[Stored data]
================
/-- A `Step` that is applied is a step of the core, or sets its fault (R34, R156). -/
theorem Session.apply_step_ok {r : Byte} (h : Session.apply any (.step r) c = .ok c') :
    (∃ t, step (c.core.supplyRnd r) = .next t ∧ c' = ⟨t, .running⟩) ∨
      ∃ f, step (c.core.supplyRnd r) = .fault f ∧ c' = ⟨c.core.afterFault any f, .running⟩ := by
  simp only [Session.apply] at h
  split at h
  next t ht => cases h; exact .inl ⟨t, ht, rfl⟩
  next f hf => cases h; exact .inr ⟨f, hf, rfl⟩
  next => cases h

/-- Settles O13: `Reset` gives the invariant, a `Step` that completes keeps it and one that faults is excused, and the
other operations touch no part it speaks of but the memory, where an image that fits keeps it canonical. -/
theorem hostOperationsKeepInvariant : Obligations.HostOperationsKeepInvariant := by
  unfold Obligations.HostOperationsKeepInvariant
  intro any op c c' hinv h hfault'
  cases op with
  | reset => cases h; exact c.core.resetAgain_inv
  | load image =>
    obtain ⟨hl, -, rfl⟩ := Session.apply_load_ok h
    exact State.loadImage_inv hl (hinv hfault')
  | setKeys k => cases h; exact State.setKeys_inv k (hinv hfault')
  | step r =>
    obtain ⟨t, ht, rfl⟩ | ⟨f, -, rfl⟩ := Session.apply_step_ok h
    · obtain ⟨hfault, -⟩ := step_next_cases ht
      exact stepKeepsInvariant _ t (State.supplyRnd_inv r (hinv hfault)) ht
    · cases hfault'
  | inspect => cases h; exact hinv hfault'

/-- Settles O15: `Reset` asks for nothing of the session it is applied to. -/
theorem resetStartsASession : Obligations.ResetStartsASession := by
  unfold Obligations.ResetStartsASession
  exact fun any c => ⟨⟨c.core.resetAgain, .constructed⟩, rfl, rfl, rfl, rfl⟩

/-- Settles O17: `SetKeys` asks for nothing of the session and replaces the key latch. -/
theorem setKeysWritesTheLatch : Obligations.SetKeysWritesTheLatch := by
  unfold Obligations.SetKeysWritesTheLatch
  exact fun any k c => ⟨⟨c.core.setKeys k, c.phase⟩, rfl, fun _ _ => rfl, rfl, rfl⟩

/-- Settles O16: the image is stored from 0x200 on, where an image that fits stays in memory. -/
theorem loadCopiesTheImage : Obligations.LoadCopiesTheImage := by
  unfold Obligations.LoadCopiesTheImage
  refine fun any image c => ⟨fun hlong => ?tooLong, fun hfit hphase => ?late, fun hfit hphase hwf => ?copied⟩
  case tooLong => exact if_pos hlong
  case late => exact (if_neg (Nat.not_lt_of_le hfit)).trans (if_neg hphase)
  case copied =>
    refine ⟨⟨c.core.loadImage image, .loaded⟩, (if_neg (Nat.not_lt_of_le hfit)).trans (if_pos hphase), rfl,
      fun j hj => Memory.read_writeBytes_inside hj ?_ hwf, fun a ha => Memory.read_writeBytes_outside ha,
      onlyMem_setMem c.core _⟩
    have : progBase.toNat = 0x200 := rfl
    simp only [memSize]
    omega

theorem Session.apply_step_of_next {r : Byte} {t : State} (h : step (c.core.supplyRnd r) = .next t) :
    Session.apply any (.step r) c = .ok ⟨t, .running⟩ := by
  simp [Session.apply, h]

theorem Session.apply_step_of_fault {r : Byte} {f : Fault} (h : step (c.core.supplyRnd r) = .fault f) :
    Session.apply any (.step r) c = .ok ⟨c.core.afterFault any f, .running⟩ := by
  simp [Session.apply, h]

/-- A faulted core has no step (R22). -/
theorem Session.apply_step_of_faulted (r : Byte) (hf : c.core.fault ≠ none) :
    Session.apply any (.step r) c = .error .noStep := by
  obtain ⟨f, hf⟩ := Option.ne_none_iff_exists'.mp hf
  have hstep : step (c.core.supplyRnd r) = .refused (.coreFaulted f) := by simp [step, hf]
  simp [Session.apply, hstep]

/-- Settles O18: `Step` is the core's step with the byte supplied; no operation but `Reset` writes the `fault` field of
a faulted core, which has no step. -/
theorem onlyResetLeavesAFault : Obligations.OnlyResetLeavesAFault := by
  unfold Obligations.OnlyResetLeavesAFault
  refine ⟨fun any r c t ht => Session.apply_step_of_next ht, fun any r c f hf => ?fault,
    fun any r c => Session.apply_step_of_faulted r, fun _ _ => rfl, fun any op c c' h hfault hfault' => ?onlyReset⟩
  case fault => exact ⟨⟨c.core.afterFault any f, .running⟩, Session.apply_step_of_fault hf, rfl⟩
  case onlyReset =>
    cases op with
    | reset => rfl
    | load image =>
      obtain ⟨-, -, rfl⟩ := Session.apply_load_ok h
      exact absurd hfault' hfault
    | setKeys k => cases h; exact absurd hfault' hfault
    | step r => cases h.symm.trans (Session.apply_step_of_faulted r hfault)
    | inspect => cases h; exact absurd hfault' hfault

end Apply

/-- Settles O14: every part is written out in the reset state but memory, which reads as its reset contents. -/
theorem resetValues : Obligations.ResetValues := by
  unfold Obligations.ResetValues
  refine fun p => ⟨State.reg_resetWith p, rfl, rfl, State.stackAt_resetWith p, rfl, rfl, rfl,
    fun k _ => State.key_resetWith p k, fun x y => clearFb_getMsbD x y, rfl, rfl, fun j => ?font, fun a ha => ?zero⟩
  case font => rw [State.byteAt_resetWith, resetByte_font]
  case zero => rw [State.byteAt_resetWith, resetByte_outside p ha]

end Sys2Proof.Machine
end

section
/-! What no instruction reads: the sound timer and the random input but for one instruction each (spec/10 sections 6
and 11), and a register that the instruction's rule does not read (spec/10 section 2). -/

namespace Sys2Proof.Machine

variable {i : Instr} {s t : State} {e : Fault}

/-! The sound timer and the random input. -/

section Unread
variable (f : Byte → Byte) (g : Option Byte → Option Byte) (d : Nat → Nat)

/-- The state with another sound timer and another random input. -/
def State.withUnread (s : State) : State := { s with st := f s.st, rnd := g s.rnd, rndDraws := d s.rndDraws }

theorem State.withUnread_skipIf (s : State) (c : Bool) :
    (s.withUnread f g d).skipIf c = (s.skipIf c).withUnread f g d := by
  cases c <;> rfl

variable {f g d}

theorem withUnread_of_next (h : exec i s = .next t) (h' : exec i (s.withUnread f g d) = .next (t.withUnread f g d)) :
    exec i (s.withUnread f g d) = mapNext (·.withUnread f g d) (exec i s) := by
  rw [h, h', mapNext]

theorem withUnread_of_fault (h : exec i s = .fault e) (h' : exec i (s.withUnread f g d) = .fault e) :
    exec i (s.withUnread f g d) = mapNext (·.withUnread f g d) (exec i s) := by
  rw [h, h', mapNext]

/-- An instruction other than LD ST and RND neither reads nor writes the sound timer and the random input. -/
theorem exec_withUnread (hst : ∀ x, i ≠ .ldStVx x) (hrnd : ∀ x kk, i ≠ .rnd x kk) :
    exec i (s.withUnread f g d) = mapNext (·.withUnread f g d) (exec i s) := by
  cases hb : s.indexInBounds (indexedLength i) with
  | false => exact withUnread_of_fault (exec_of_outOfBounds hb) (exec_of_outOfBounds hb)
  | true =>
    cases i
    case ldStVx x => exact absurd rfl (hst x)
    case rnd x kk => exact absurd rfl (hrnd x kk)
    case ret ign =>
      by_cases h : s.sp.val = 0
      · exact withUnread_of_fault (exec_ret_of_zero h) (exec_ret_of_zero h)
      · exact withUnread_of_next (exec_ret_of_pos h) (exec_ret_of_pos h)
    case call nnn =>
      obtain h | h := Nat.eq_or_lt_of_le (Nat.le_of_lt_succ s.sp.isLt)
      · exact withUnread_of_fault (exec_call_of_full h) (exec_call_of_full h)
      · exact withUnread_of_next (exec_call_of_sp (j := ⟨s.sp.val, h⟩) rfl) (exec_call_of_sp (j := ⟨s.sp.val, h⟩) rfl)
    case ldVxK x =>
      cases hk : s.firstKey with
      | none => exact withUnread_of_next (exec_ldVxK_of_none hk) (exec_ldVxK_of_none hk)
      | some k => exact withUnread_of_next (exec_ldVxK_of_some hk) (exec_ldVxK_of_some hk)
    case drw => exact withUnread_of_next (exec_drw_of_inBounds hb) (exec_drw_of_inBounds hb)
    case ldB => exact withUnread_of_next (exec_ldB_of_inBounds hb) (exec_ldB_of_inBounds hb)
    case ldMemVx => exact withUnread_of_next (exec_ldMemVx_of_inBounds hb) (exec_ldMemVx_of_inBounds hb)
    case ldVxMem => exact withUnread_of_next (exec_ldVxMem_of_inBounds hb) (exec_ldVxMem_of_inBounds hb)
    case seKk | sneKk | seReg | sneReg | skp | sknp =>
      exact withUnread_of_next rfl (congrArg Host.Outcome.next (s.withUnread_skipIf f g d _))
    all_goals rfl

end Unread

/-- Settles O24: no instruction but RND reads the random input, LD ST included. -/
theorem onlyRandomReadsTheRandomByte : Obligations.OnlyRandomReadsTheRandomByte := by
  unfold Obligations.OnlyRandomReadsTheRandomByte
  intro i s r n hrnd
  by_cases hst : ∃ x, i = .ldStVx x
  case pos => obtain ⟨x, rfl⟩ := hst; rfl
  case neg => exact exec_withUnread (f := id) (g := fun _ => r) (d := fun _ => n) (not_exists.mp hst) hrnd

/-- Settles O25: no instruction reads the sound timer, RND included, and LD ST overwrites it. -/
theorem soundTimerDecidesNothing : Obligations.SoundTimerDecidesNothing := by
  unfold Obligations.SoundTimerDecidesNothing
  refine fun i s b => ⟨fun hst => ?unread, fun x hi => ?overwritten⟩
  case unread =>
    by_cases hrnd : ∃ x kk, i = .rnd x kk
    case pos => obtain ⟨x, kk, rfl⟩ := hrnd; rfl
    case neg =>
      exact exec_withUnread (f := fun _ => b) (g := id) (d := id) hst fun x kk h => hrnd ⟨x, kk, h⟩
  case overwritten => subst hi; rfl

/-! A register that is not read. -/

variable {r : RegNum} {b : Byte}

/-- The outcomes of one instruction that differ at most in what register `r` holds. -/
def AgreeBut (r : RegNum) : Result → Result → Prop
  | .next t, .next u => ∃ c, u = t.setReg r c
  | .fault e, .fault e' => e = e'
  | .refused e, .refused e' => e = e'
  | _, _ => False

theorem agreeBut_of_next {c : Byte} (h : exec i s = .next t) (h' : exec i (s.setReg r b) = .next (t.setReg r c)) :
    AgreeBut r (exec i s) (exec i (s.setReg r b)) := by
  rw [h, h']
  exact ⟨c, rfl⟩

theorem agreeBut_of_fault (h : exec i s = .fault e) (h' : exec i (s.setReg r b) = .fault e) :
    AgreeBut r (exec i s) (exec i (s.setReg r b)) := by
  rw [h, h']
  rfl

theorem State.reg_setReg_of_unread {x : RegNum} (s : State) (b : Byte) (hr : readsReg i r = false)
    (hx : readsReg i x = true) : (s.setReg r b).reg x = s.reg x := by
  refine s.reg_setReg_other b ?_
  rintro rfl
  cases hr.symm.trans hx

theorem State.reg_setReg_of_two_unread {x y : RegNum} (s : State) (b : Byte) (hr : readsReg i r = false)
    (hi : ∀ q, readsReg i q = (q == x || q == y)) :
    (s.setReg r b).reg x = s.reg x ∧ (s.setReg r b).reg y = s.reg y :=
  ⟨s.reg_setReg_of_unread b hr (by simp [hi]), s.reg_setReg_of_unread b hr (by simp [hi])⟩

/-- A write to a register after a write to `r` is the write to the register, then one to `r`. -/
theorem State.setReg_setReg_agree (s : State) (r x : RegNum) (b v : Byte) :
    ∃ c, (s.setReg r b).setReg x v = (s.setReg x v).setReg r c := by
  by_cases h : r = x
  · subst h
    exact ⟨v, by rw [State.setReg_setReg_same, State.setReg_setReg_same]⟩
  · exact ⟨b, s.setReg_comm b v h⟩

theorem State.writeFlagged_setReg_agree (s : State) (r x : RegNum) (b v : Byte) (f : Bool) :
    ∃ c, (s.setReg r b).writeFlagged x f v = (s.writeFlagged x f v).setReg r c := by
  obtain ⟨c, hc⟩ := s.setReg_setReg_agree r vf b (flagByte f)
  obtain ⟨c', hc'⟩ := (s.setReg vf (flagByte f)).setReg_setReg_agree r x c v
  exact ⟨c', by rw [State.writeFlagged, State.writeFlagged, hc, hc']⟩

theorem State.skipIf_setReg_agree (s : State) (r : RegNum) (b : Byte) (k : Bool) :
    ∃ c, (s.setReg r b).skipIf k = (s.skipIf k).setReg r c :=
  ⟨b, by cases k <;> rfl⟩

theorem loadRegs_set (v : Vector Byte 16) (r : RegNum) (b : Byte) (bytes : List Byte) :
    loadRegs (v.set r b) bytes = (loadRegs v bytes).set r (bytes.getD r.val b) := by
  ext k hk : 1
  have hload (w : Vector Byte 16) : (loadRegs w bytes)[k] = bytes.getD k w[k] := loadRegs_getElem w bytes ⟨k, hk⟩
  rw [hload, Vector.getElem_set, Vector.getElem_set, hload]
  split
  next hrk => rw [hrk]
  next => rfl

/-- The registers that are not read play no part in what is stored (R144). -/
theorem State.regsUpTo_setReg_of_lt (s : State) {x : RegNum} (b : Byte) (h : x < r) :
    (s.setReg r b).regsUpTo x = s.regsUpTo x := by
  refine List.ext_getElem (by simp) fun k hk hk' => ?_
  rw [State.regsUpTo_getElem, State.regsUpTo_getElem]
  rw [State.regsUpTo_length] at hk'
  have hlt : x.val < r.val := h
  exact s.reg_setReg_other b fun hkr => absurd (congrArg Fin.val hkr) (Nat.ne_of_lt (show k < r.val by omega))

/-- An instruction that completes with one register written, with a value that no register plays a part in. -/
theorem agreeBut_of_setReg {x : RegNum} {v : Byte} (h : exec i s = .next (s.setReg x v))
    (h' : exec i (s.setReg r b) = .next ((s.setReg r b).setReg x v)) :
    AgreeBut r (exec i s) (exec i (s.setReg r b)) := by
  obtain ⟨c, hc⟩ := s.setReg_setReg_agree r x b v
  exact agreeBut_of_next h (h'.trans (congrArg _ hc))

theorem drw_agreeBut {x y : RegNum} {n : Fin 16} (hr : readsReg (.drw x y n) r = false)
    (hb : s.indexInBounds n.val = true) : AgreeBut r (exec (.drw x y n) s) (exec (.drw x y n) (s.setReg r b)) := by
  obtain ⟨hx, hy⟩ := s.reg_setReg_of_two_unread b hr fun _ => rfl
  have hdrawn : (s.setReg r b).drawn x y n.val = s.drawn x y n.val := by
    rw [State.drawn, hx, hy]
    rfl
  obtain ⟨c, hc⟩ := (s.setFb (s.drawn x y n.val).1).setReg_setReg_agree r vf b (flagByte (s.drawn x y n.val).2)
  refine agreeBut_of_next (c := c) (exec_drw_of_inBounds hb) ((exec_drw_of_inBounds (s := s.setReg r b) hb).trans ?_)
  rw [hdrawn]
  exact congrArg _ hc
================
- TASK: Pull every line with the word "LoadCopiesTheImage" from the data.

- REPLY:
theorem loadCopiesTheImage : Obligations.LoadCopiesTheImage := by
  unfold Obligations.LoadCopiesTheImage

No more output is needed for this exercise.